Ryan Wedding
14 Feb 2002: Ryan Wedding of Canada competes in the qualifying round of the men's parallel giant slalom snowboarding event during the Salt Lake City Winter Olympic Games at the Park City Mountain Resort in Park City, Utah. Adam Pretty/Getty Images

A former Olympic snowboarder from Canada and 15 others have been charged for allegedly running a transnational drug trafficking operation that shipped hundreds of kilograms of cocaine from Colombia through Mexico to Canada and the United States.

Federal authorities also accuse the defendants of "callous and greed-driven crimes" including murder.

Canadian citizens Ryan James Wedding, 43, and Andrew Clark, 34, were previously charged with running a continuing criminal enterprise, murder, and conspiring to possess, distribute and export cocaine.

Clark was arrested on October 8 by Mexican law enforcement.

Wedding remains a fugitive and is on the FBI's Most Wanted list with a $50,000 reward offered for his capture.

Wedding, whose aliases include "El Jefe," "Giant," and "Public Enemy," competed for Canada in the 2002 Winter Olympics in Salt Lake City.

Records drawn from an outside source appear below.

-- ==== Sys2Proof/Tests/Slice0.lean ====
section
/-! SUPPORT. The model's own tests. Expected values come from the spec: words from the field layout of
30_encoding.md R81 and R82, results from 95_test_vectors.md (the vector is named in each comment). The theorems
`witness_<Name>` show that the hypotheses of `Obligations.<Name>` can be met, clause by clause. -/

namespace Sys2Proof.Tests

open Sys2Proof.Machine

/-! ### Well-formedness: one ill-formed term for each check -/

theorem wf_refuses_callback_id_zero : (Instr.attachInterrupt (some 0) none).wellFormed = false := by decide
theorem wf_refuses_us_out_of_range : microsInRange 4294967296 = false ∧ microsInRange 4294967295 = true := by decide
theorem wf_refuses_duty_out_of_range : dutyInRange 1024 = false ∧ dutyInRange 1023 = true := by decide
theorem wf_refuses_handler_out_of_range : handlerInRange 65536 = false ∧ handlerInRange 65535 = true := by decide
theorem wf_refuses_shared_pin :
    pinMapOneToOne ⟨4, 5, 4⟩ = false ∧ pinMapOneToOne ⟨4, 4, 5⟩ = false ∧ pinMapOneToOne ⟨5, 4, 4⟩ = false := by decide
theorem wf_refuses_clock_zero :
    ({ Params.vectors with clockHz := 0 } : Params).wellFormed = false ∧ Params.vectors.wellFormed = true := by decide

/-! ### Decoding: a word of each command, written field by field: OPC, P, 5 bits, CH, the 16 bits of CB or DUTY, US -/

theorem dec_init : decode (0x01#8 ++ 0#1 ++ 0#5 ++ 0#2 ++ 0#16 ++ 1000#32) = .ok (.init 1000) := by decide
theorem dec_setPeriod :
    decode (0x02#8 ++ 0#1 ++ 0#5 ++ 0#2 ++ 0#16 ++ 0xFFFFFFFF#32) = .ok (.setPeriod 0xFFFFFFFF) := by decide
theorem dec_setDuty :
    decode (0x03#8 ++ 0#1 ++ 0#5 ++ 2#2 ++ 0#6 ++ 0x155#10 ++ 0#32) = .ok (.setDuty (.channel .C) 0x155) := by decide
theorem dec_setDutyAll :
    decode (0x04#8 ++ 0#1 ++ 0#5 ++ 0#2 ++ 0#6 ++ 1023#10 ++ 0#32) = .ok (.setDutyAll 1023) := by decide
theorem dec_pwm :
    decode (0x05#8 ++ 1#1 ++ 0#5 ++ 1#2 ++ 0#6 ++ 256#10 ++ 20000#32) =
      .ok (.pwm (.channel .B) 256 (some 20000)) := by decide
theorem dec_pwm_without_period :
    decode (0x05#8 ++ 0#1 ++ 0#5 ++ 3#2 ++ 0#6 ++ 5#10 ++ 1000#32) = .ok (.pwm .unrecognized 5 none) := by decide
theorem dec_pwmAll :
    decode (0x06#8 ++ 1#1 ++ 0#5 ++ 0#2 ++ 0#6 ++ 1#10 ++ 0#32) = .ok (.pwmAll 1 (some 0)) := by decide
theorem dec_disablePwm :
    decode (0x07#8 ++ 0#1 ++ 0#5 ++ 2#2 ++ 0#16 ++ 0#32) = .ok (.disablePwm (.channel .C)) := by decide
theorem dec_attachInterrupt :
    decode (0x08#8 ++ 1#1 ++ 0#5 ++ 0#2 ++ 0xABCD#16 ++ 7#32) = .ok (.attachInterrupt (some 0xABCD) (some 7)) := by
  decide
theorem dec_attachInterrupt_no_callable :
    decode (0x08#8 ++ 0#1 ++ 0#5 ++ 0#2 ++ 0#16 ++ 0x1234#32) = .ok (.attachInterrupt none none) := by decide
theorem dec_detachInterrupt : decode (0x09#8 ++ 0#56) = .ok .detachInterrupt := by decide
theorem dec_start : decode (0x0A#8 ++ 0#56) = .ok .start := by decide
theorem dec_stop : decode (0x0B#8 ++ 0#56) = .ok .stop := by decide
theorem dec_resume : decode (0x0C#8 ++ 0#56) = .ok .resume := by decide
theorem dec_read : decode (0x0D#8 ++ 0#56) = .ok .read := by decide

/-- Section 2: reserved opcodes. -/
theorem dec_reserved_opcodes :
    decode 0x0000000000000000 = .error .reservedOpcode ∧ decode 0x0E00000000000000 = .error .reservedOpcode ∧
    decode 0xFF00000000000000 = .error .reservedOpcode := by decide

/-- Section 2: a reserved bit of each format. -/
theorem dec_reserved_bits :
    decode 0x0A00000000000001 = .error .reservedBitsNonzero ∧
    decode 0x0200000100000000 = .error .reservedBitsNonzero ∧
    decode 0x0203000000000000 = .error .reservedBitsNonzero ∧
    decode 0x0300040000000000 = .error .reservedBitsNonzero ∧
    decode 0x0401000000000000 = .error .reservedBitsNonzero ∧
    decode 0x0504000000000000 = .error .reservedBitsNonzero ∧
    decode 0x0600040000000000 = .error .reservedBitsNonzero ∧
    decode 0x0700000100000000 = .error .reservedBitsNonzero ∧
    decode 0x0840000000000000 = .error .reservedBitsNonzero ∧
    decode 0x0D00000000010000 = .error .reservedBitsNonzero := by decide

/-- Section 2, serialization. -/
theorem dec_serialized_word :
    decodeBytes [0x20, 0x4E, 0x00, 0x00, 0x00, 0x01, 0x81, 0x05] = .ok (.pwm (.channel .B) 256 (some 20000)) ∧
    bytesOfWord 0x0581010000004E20 = [0x20, 0x4E, 0x00, 0x00, 0x00, 0x01, 0x81, 0x05] ∧
    decodeBytes [0x20, 0x4E, 0x00, 0x00, 0x00, 0x01, 0x81] = .error .partialWord ∧
    decodeTableWord 64 0x0581010000004E20 = some (.pwm (.channel .B) 256 (some 20000)) := by decide

/-- 30_encoding.md R92: words of the assembler's table. -/
theorem enc_words :
    encode (.init 1000000) = 0x01000000000F4240 ∧ encode (.pwm (.channel .A) 512 none) = 0x0500020000000000 ∧
    encode (.pwmAll 256 (some 20000)) = 0x0680010000004E20 ∧
    encode (.attachInterrupt (some 0x0100) none) = 0x0800010000000000 ∧
    encode (.disablePwm .unrecognized) = 0x0703000000000000 := by decide

/-- Program P4's lines and words, in the syntax of 30_encoding.md R92 and R93. -/
theorem asm_program :
    assembleText "PWM_all 256, 20000 ; all three\nset_duty X, 0x64\nrestart\nread".toList =
      .ok [0x0680010000004E20, 0x0303006400000000, 0x0A00000000000000, 0x0D00000000000000] := by decide
theorem asm_rejects_out_of_range :
    assembleText "set_duty A, 1024".toList = .error .outOfRange ∧
    assembleText "attach 65536".toList = .error .outOfRange ∧
    assembleText "set_period 4294967296".toList = .error .outOfRange ∧
    assembleText "jump 3".toList = .error .unknownMnemonic := by decide

/-! ### One step of each command -/

/-- Reset, with the main context at phase `k` of the command `i`. -/
def atMain (i : Instr) (k : Nat) (l : Locals := Locals.empty) : State :=
  { State.reset with stack := ⟨some ⟨i, k, l⟩, []⟩ }

/-- Reset, with one interrupt context above an idle main context. -/
def inIsr (c : IsrContext) : State := { State.reset with stack := ⟨none, [c]⟩ }

/-- A property of the next state of one step of `i`. -/
def holdsAfter (i : Instr) (s : State) (p : State → Bool) : Bool :=
  match exec i s with
  | .next t => p t
  | .fault _ => false
  | .refused _ => false

/-- A property of the next state of one move. -/
def holdsAfterMove (m : Move) (s : State) (p : State → Bool) : Bool :=
  match takeMove m s with
  | .next t => p t
  | .fault _ => false
  | .refused _ => false

/-- S1: 31250 and prescaler 256. -/
theorem test_setPeriod_selects : holdsAfter (.setPeriod 1000000) (atMain (.setPeriod 1000000) 0) (fun t =>
    t.top = 31250 ∧ t.psSel = 4 ∧ t.csActive = 0 ∧ t.topBusy = some ⟨.setPeriod 1000000, 1, Locals.empty⟩) = true := by
  decide
/-- Section 3: 4294967295 µs saturates. -/
theorem test_setPeriod_saturates : holdsAfter (.setPeriod 0xFFFFFFFF) (atMain (.setPeriod 0xFFFFFFFF) 0) (fun t =>
    t.top = 65535 ∧ t.psSel = 5) = true := by decide
/-- Section 3, last command vector: `COM_EN` is cleared first. -/
theorem test_init_disables : holdsAfter (.init 1000)
    { atMain (.init 1000) 0 with comEn := ⟨true, true, true⟩, csActive := 2, psSel := 2 } (fun t =>
      t.comEn = ⟨false, false, false⟩ ∧ t.csActive = 0 ∧ t.psSel = 2) = true := by decide
/-- Section 3: 1000 µs gives 8000 ticks with ratio 1. -/
theorem test_init_selects : holdsAfter (.init 1000) (atMain (.init 1000) 1) (fun t =>
    t.top = 8000 ∧ t.psSel = 1) = true := by decide
/-- S13: top 31250, duty 511 gives 15594. -/
theorem test_setDuty_truncates : holdsAfter (.setDuty (.channel .B) 511)
    { atMain (.setDuty (.channel .B) 511) 0 with top := 31250 } (fun t =>
      t.ocr = ⟨0, 15594, 0⟩ ∧ t.duty = ⟨0, 511, 0⟩ ∧ t.comEn = ⟨false, false, false⟩) = true := by decide
/-- Section 4: `set_duty X, 100` is a no-op. -/
theorem test_setDuty_unrecognized : holdsAfter (.setDuty .unrecognized 100)
    { atMain (.setDuty .unrecognized 100) 0 with top := 8000 } (fun t =>
      t.ocr = ⟨0, 0, 0⟩ ∧ t.pinDir = ⟨false, false, false⟩ ∧ t.topBusy = none) = true := by decide
/-- Section 4: top 8000, duty 1023 gives 7992 on every channel. -/
theorem test_setDutyAll : holdsAfter (.setDutyAll 1023)
    { atMain (.setDutyAll 1023) 0 with top := 8000 } (fun t =>
      t.ocr = ⟨7992, 7992, 7992⟩ ∧ t.duty = ⟨1023, 1023, 1023⟩) = true := by decide
/-- 41_duty_pwm.md R133: without a period the first phase enables the channel. -/
theorem test_pwm_enables_first : holdsAfter (.pwm (.channel .B) 256 none)
    (atMain (.pwm (.channel .B) 256 none) 0) (fun t =>
      t.pinDir = ⟨false, true, false⟩ ∧ t.comEn = ⟨false, true, false⟩ ∧ t.ocr = ⟨0, 0, 0⟩) = true := by decide
/-- Section 4: `pwm X, 5, 1000` applies neither the period nor the duty. -/
theorem test_pwm_unrecognized : holdsAfter (.pwm .unrecognized 5 (some 1000))
    (atMain (.pwm .unrecognized 5 (some 1000)) 0) (fun t =>
      t.top = 0 ∧ t.psSel = 0 ∧ t.topBusy = none) = true := by decide
/-- Section 4: `pwm_all 0, 1000000` ends by connecting the prescaler. -/
theorem test_pwmAll_reconnects : holdsAfter (.pwmAll 0 (some 1000000))
    { atMain (.pwmAll 0 (some 1000000)) 5 with psSel := 4 } (fun t =>
      t.csActive = 4 ∧ t.topBusy = none) = true := by decide
/-- Section 4: `disable_pwm C` leaves the pin to the port. -/
theorem test_disablePwm : holdsAfter (.disablePwm (.channel .C))
    { atMain (.disablePwm (.channel .C)) 0 with comEn := ⟨true, true, true⟩, pinDir := ⟨true, true, true⟩ } (fun t =>
      t.comEn = ⟨true, true, false⟩ ∧ t.pinDir = ⟨true, true, true⟩ ∧ t.pin .C = .portDriven) = true := by decide
/-- I6: after the two period phases the slot is written, then `IE`. -/
theorem test_attach_slot : holdsAfter (.attachInterrupt (some 0x0100) (some 1000))
    (atMain (.attachInterrupt (some 0x0100) (some 1000)) 2) (fun t =>
      t.slot = some 0x0100 ∧ t.ie = false) = true := by decide
/-- I3: the stale event is requested at once. -/
theorem test_attach_enables : holdsAfter (.attachInterrupt (some 0x0100) none)
    { atMain (.attachInterrupt (some 0x0100) none) 1 with evtPending := true } (fun t =>
      t.ie = true ∧ t.irq = true ∧ t.topBusy = none) = true := by decide
/-- I2: the slot and the event flag are kept. -/
theorem test_detach : holdsAfter .detachInterrupt
    { atMain .detachInterrupt 0 with ie := true, evtPending := true, slot := some 0x0100 } (fun t =>
      t.ie = false ∧ t.evtPending = true ∧ t.slot = some 0x0100 ∧ t.irq = false) = true := by decide
/-- T7: ST3 zeroes the counter. -/
theorem test_start_zeroes : holdsAfter .start { atMain .start 2 with cnt := 5000, dir := .down } (fun t =>
    t.cnt = 0 ∧ t.dir = .up ∧ t.evtPending = false) = true := by decide
/-- T8: ST5 waits while `CNT = 0`. -/
theorem test_start_waits : holdsAfter .start (atMain .start 4) (fun t =>
    t.topBusy = some ⟨.start, 4, Locals.empty⟩) = true := by decide
/-- T6: the counter keeps its value and direction. -/
theorem test_stop : holdsAfter .stop { atMain .stop 0 with cnt := 123, dir := .down, psSel := 4, csActive := 4 } (fun t =>
    t.csActive = 0 ∧ t.cnt = 123 ∧ t.dir = .down ∧ t.psSel = 4) = true := by decide
/-- T6: the selected prescaler is connected again. -/
theorem test_resume : holdsAfter .resume { atMain .resume 0 with cnt := 123, dir := .down, psSel := 4 } (fun t =>
    t.csActive = 4 ∧ t.cnt = 123 ∧ t.dir = .down) = true := by decide
/-- RD5: samples 700 and 699 under top 800 give 56. -/
theorem test_read_descending : holdsAfter .read
    { atMain .read 2 ⟨some 700, some 699⟩ with top := 800, psSel := 1, cnt := 698 } (fun t =>
      t.history = [.complete .main .read, .result .main 56] ∧ t.cnt = 698) = true := by decide
/-- RD9: the largest defined result. -/
theorem test_read_largest : holdsAfter .read
    { atMain .read 2 ⟨some 1, some 0⟩ with top := 65535, psSel := 5 } (fun t =>
      t.history = [.complete .main .read, .result .main 8388480]) = true := by decide
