-- ==== Sys2Proof/Decode.lean ====
section
/-! DEFINITION. The encoder and the decoder of the 64-bit instruction word: formats of R71, subfields of R72, opcode map of R79 to R81, and the checks of R77. -/
namespace Sys2Proof

/-- Why a word is no instruction (R77). The core traps ILL on each. -/
inductive Reject where
  /-- fewer than eight bytes -/
  | short
  /-- R77 step 1: OP is not assigned -/
  | opcode
  /-- R77 step 2 or 6: FN, or the selector beneath it, is not assigned -/
  | function
  /-- R77 steps 3, 4 and 8: a reserved or unused field is not zero, or a field value has no meaning -/
  | reserved
  /-- R77 steps 4 to 7, R25, R121, R151, R184, R202: an operand the instruction does not allow -/
  | operand
  deriving DecidableEq, Repr

/-- The X field of R72. -/
def packX (ty : BitVec 4) (rm : BitVec 2) (mk : BitVec 3) (ma fqe fqi : BitVec 1) (ty2 : BitVec 4) (im : BitVec 10) : BitVec 26 :=
  ty ++ (rm ++ (mk ++ (ma ++ (fqe ++ (fqi ++ (ty2 ++ im))))))

/-- A REG word (R71). -/
def packReg (p : Pred) (op : BitVec 8) (fn : BitVec 6) (d a b c : Reg) (x : BitVec 26) : Word :=
  bit1 p.n ++ (p.g ++ (op ++ (fn ++ (d ++ (a ++ (b ++ (c ++ x)))))))

/-- An IMM or BRN word (R71). -/
def packImm (p : Pred) (op : BitVec 8) (fn : BitVec 6) (d a : Reg) (sub : BitVec 4) (im : BitVec 32) : Word :=
  bit1 p.n ++ (p.g ++ (op ++ (fn ++ (d ++ (a ++ (sub ++ im))))))

/-- A PRD word (R71). -/
def packPrd (p : Pred) (op : BitVec 8) (fn : BitVec 6) (gd : GDst) (a b : Reg) (x : BitVec 26) : Word :=
  bit1 p.n ++ (p.g ++ (op ++ (fn ++ (gd.pd1 ++ (gd.cmb.code ++ (a ++ (b ++ (gd.pd2 ++ (0#2 ++ x)))))))))

/-- A PRI word (R71). -/
def packPri (p : Pred) (op : BitVec 8) (fn : BitVec 6) (gd : GDst) (a : Reg) (im : BitVec 32) : Word :=
  bit1 p.n ++ (p.g ++ (op ++ (fn ++ (gd.pd1 ++ (gd.cmb.code ++ (a ++ (gd.pd2 ++ (0#1 ++ im))))))))

/-- N and G (R71, R75). -/
def wP (w : Word) : Pred := ⟨w.extractLsb' 63 1 == 1#1, w.extractLsb' 60 3⟩

/-- OP (R71, R72). -/
def wOp (w : Word) : BitVec 8 := w.extractLsb' 52 8

/-- FN (R71, R72). -/
def wFn (w : Word) : BitVec 6 := w.extractLsb' 46 6

/-- D (R71, R72). -/
def wD (w : Word) : BitVec 5 := w.extractLsb' 41 5

/-- A (R71, R72). -/
def wA (w : Word) : BitVec 5 := w.extractLsb' 36 5

/-- B (R71, R72). -/
def wB (w : Word) : BitVec 5 := w.extractLsb' 31 5

/-- C (R71, R72). -/
def wC (w : Word) : BitVec 5 := w.extractLsb' 26 5

/-- SUB (R71, R72). -/
def wSub (w : Word) : BitVec 4 := w.extractLsb' 32 4

/-- IMM32 (R71, R72). -/
def wI32 (w : Word) : BitVec 32 := w.extractLsb' 0 32

/-- TY (R71, R72). -/
def wTy (w : Word) : BitVec 4 := w.extractLsb' 22 4

/-- RM (R71, R72). -/
def wRm (w : Word) : BitVec 2 := w.extractLsb' 20 2
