-- ==== Sys2Proof/Machine/Maps.lean ====
section
/-! DEFINITION. Finite maps with natural keys, held as lists in rising key order, and byte memories in canonical form: no listed byte is zero (see notes/assumptions/3.md). -/
namespace Sys2Proof

/-- A finite map with natural keys. -/
abbrev NMap (α : Type) := List (Nat × α)

/-- The value at a key. -/
def NMap.get? {α : Type} : NMap α → Nat → Option α
  | [], _ => none
  | (j, v) :: t, k => if j = k then some v else NMap.get? t k

/-- Set the value at a key, keeping the order. -/
def NMap.set {α : Type} : NMap α → Nat → α → NMap α
  | [], k, x => [(k, x)]
  | (j, v) :: t, k, x =>
    if k < j then (k, x) :: (j, v) :: t
    else if k = j then (k, x) :: t
    else (j, v) :: NMap.set t k x

/-- Remove a key. -/
def NMap.del {α : Type} : NMap α → Nat → NMap α
  | [], _ => []
  | (j, v) :: t, k => if j = k then NMap.del t k else (j, v) :: NMap.del t k

/-- Keys strictly rise. -/
def NMap.sorted {α : Type} : NMap α → Bool
  | [] => true
  | [_] => true
  | (j, _) :: (k, w) :: t => decide (j < k) && NMap.sorted ((k, w) :: t)

/-- A byte memory: the bytes that are not zero. -/
abbrev Mem := List Host.Cell

/-- What an address that the list does not name reads as. -/
def Mem.default : Byte := 0#8

/-- Read one byte. -/
def Mem.byte (m : Mem) (a : Nat) : Byte := (NMap.get? m a).getD Mem.default

/-- Write one byte, in canonical form. -/
def Mem.put (m : Mem) (a : Nat) (b : Byte) : Mem := if b = Mem.default then NMap.del m a else NMap.set m a b

/-- Read `n` bytes upward from an address. -/
def Mem.bytes (m : Mem) (a : Nat) : Nat → List Byte
  | 0 => []
  | n + 1 => m.byte a :: Mem.bytes m (a + 1) n

/-- Write bytes upward from an address. -/
def Mem.putBytes (m : Mem) (a : Nat) : List Byte → Mem
  | [] => m
  | b :: bs => Mem.putBytes (m.put a b) (a + 1) bs

/-- The canonical form: addresses strictly rise and no listed byte is what an unlisted one reads as. -/
def Mem.wf (m : Mem) : Bool := NMap.sorted m && m.all fun c => c.2 != Mem.default

/-- The little-endian number of some bytes (R5). -/
def leNat : List Byte → Nat
  | [] => 0
  | b :: bs => b.toNat + 256 * leNat bs

/-- The low `n` bytes of a number, little-endian (R5). -/
def natBytes (x : Nat) : Nat → List Byte
  | 0 => []
  | n + 1 => BitVec.ofNat 8 x :: natBytes (x / 256) n

/-- A set of naturals in rising order: insert. -/
def nsInsert (k : Nat) : List Nat → List Nat
  | [] => [k]
  | j :: t => if k < j then k :: j :: t else if k = j then j :: t else j :: nsInsert k t

/-- A set of naturals: remove. -/
def nsErase (k : Nat) (s : List Nat) : List Nat := s.filter fun j => j != k

end Sys2Proof
end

He is charged with eight felonies: two counts of conspiracy to distribute controlled substances, one count of conspiracy to export cocaine, one count of leading a continuing criminal enterprise, three counts of murder in connection with a continuing criminal enterprise and drug crime and one count of attempt to commit murder in connection with a continuing criminal enterprise and drug crime.

Clark, whose aliases include "The Dictator," is charged with the same eight felonies, plus an additional count of murder in connection with a continuing criminal enterprise and drug crime.

Wedding, Clark and others allegedly conspired to ship bulk quantities of cocaine from Southern California to Canada through a Canada-based drug transportation network run by Hardeep Ratte, 45, of Ontario and Gurpreet Singh, 30, of Ontario from approximately January 2024 to August 2024.

The cocaine shipments were transported from Mexico to the Los Angeles area, where they allegedly would store the cocaine in stash houses, before delivering it to the transportation network couriers for transportation to Canada using long-haul semi-trucks.

Wedding and Clark allegedly directed the November 20, 2023, murders of two members of a family in Ontario in retaliation for a stolen drug shipment that passed through Southern California.

The pair allegedly also ordered the murder of another victim on May 18, 2024, over a drug debt.

Clark and Malik Damion Cunningham, 23, a resident of Canada, are charged with the April 1, 2024, murder of another victim in Ontario.

"An Olympic athlete-turned-drug lord is now charged with leading a transnational organized crime group that engaged in cocaine trafficking and murder, including of innocent civilians," said United States Attorney Martin Estrada. The FBI is offering a reward of up to $50,000 for any information leading to his arrest."

During the investigation, law enforcement has seized more than one ton of cocaine, three firearms, dozens of rounds of ammunition, $255,400 in United States currency and more than $3.2 million in cryptocurrency, the Justice Department said.

Several of the defendants arrested are expected to make court appearances soon in Los Angeles, Michigan, and Miami.

If convicted, Wedding, Clark, and Cunningham would face a mandatory minimum penalty of life in federal prison on the murder and attempted murder charges.

The continuing criminal enterprise charges also carry a mandatory minimum penalty of life in federal prison.

The drug trafficking charges carry mandatory minimum penalties between 10 and 15 years in prison.

"Wedding, the Olympian snowboarder, went from navigating slopes to contouring a life of incessant crimes," Matthew Allen, DEA special agent said.